Recorded data:
- Opening Delimiter -
-- ==== Sys2Proof/Machine/Registry.lean ====
section
/-! DEFINITION. The instruction registry (spec/44_registry.md R210 to R214, R221 to R233): its well-formedness, the two
lookups, the block's construction parameters (spec/00_scope.md R8, R9) and the reference registry REF. -/

namespace Sys2Proof.Machine

/-- No name occurs twice. -/
def distinctNames : List Name → Bool
  | [] => true
  | x :: xs => !xs.contains x && distinctNames xs

/-- No opcode occurs twice. -/
def distinctOps : List Byte → Bool
  | [] => true
  | x :: xs => !xs.contains x && distinctOps xs

/-- `REGISTRY` is well-formed: (a) distinct opcodes, (b) distinct names, (c) no 0x55, (d) well-formed layouts (R211). -/
def registryWf (entries : List Entry) : Bool :=
  distinctOps (entries.map Entry.op) && distinctNames (entries.map Entry.name) &&
    entries.all (fun e => e.op != statusOp) &&
    entries.all (fun e => layoutOk e.outLayout && layoutOk e.inLayout)

/-- A well-formed registry. An ill-formed one cannot be built (R8, R211, R363), so the check is carried by the value. -/
structure Registry where
  entries : List Entry
  wf : registryWf entries = true
  deriving DecidableEq, Repr

/-- The block's construction parameters, constant for the instance's life (R8, R9, R41, R75). -/
structure Params where
  registry : Registry
  crcPolicy : CrcPolicy
  deriving DecidableEq, Repr

/-- `by_name(nm)` (R212). -/
def byName (r : Registry) (nm : Name) : Except Raise Entry :=
  match r.entries.find? (fun e => e.name == nm) with
  | some e => .ok e
  | none => .error (unknownName nm)

/-- `by_op(op)` (R213). -/
def byOp (r : Registry) (op : Byte) : Except Raise Entry :=
  match r.entries.find? (fun e => e.op == op) with
  | some e => .ok e
  | none => .error (unknownOpcode op)

/-- A u8 field (R96). -/
def u8Field (nm : Name) : FieldDesc := ⟨nm, 0x01, 0⟩

/-- A u16 field (R96). -/
def u16Field (nm : Name) : FieldDesc := ⟨nm, 0x02, 0⟩

/-- A u32 field (R96). -/
def u32Field (nm : Name) : FieldDesc := ⟨nm, 0x04, 0⟩

/-- An s8 field (R96). -/
def s8Field (nm : Name) : FieldDesc := ⟨nm, 0x11, 0⟩

/-- An s16 field (R96). -/
def s16Field (nm : Name) : FieldDesc := ⟨nm, 0x12, 0⟩

/-- An s32 field (R96). -/
def s32Field (nm : Name) : FieldDesc := ⟨nm, 0x14, 0⟩

/-- A bytes(N) field (R96, R97). -/
def bytesField (nm : Name) (n : Half) : FieldDesc := ⟨nm, 0x20, n⟩

/-- A greedy field (R96). -/
def greedyField (nm : Name) : FieldDesc := ⟨nm, 0x30, 0⟩

/-- The status layout `{error:u8}` (R224 to R229). -/
def errorOnly : Layout := [u8Field "error"]

/-- The status layout `{error:u8, data:greedy}` (R223, R230, R232). -/
def errorData : Layout := [u8Field "error", greedyField "data"]

/-- The entries of the reference registry REF (R221 to R233). -/
def refEntries : List Entry :=
  [⟨0x01, "ping", [], [u8Field "error", u16Field "model_number", u8Field "firmware_version"]⟩,
   ⟨0x02, "read", [u16Field "address", u16Field "length"], errorData⟩,
   ⟨0x03, "write", [u16Field "address", greedyField "data"], errorOnly⟩,
   ⟨0x04, "reg_write", [u16Field "address", greedyField "data"], errorOnly⟩,
   ⟨0x05, "action", [], errorOnly⟩,
   ⟨0x06, "factory_reset", [u8Field "option"], errorOnly⟩,
   ⟨0x08, "reboot", [], errorOnly⟩,
   ⟨0x10, "clear", [u8Field "option", bytesField "key" 4], errorOnly⟩,
   ⟨0x82, "sync_read", [u16Field "address", u16Field "length", greedyField "ids"], errorData⟩,
   ⟨0x83, "sync_write", [u16Field "address", u16Field "length", greedyField "data"], []⟩,
   ⟨0x92, "bulk_read", [greedyField "data"], errorData⟩,
   ⟨0x93, "bulk_write", [greedyField "data"], []⟩]

/-- REF is well-formed (R221). -/
theorem refEntries_wf : registryWf refEntries = true := by decide

/-- The reference registry REF as a value of the parameter `REGISTRY` (R221). -/
def refRegistry : Registry := ⟨refEntries, refEntries_wf⟩

end Sys2Proof.Machine
end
- Closing Delimiter -
List the lines of the entries that include "match".

▸ Answer space:
  match r.entries.find? (fun e => e.name == nm) with
  match r.entries.find? (fun e => e.op == op) with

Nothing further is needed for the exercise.